Ante mí aparecieron, por fin, los tejados que trepan por el cerro
sosteniendo la torre.
Durante
años, la imagen del pueblo onubense me saludaba al entrar en la
estación del Prado como una promesa de felicidad. Un autobús te
podía acercar a la tierra prometida, al pueblo encaramado en el
cerro, al abrigo de las chimeneas, al calor del carbón de encina.
Siendo
estudiante, cada viernes pasaba delante del mural con la maleta a
cuestas, repleta de ropa sucia y el domingo por la tarde regresaba
con la misma maleta oliendo a suavizante, tortilla de patatas,
filetes empanados. Mientras, me aguardaban en la estación las calles
empinadas de Valdelarco.
En la
estación adquirí el concepto de la espera. Arrebujada en el abrigo,
sentada en un banco de hierro, permanecía inalterable a los vientos
que se daban cita entre las columnas y los andenes. Solo cabía
sostener el libro, los apuntes, el periódico y leer mientras llegaba
el autobús; pararse a observar a los viajeros que deambulaban;
recorrer la estación en un corto paseo esquivando los pasos.
Siempre
había un hombre de edad indefinida que ofrecía la mercancía en un
canasto, apostado junto a una columna.
Recuerdo
el kiosco de chuches, que exponía las naranjas y los limones de
caramelo que mis padres me regalaban de pequeña tras alguno de sus
escasos viajes a Sevilla, cuando la ciudad parecía situarse más
lejos de lo que ahora creemos.

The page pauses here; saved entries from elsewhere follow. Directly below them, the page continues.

-- ==== Sys2Proof/Word.lean ====
section
/-! DEFINITION. The tape word and its plainest arithmetic (00_scope.md R8).

A word is a W-bit two's-complement signed integer, and the spec only ever compares, adds and
multiplies words as integers: no instruction shifts, masks or reads a bit of one (R8, 20_memory.md
R43). So a word is held as its value `sint(w)`, an `Int`, and W is a parameter: `InRange W` says
that an integer is the value of some W-bit word, and `wrap W` is the spec's `wrap_W`. -/

namespace Sys2Proof

/-- A tape word, an input value or an output value, held as `sint(w)` (00_scope.md R8). -/
abbrev Word := Int

/-- 2^(W−1), the bound of the W-bit signed range. -/
def half (w : Nat) : Int := ((2 ^ (w - 1) : Nat) : Int)

/-- 2^W, the modulus of `wrap`. -/
def modulus (w : Nat) : Int := ((2 ^ w : Nat) : Int)

/-- `v` is the value of a W-bit word: −2^(W−1) ≤ v ≤ 2^(W−1) − 1 (00_scope.md R8). -/
abbrev InRange (w : Nat) (v : Int) : Prop := -half w ≤ v ∧ v ≤ half w - 1

/-- `wrap_W(v)`: the W-bit word whose value equals `v` mod 2^W (00_scope.md R8). -/
def wrap (w : Nat) (v : Int) : Int :=
  if v % modulus w < half w then v % modulus w else v % modulus w - modulus w

end Sys2Proof
end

Para mí las naranjas y limones de
caramelo están asociados a la estación, como si fueran el único
lugar posible donde se pudiesen adquirir.
Ojalá
muchas generaciones pudiesen apearse en un andén, arrastrar sus
maletas por el hall, tomar un taxi o un autobús,
cruzar la calle y descansar a la sombra en los jardines de Murillo,
caminar por el callejón del Agua, asistir a una función en el
teatro Lope de Vega tan cercano, sentir el paso del tiempo, los pasos
perdidos, las miradas esquivas, las sonrisas rotas, la vida que
palpita en la estación.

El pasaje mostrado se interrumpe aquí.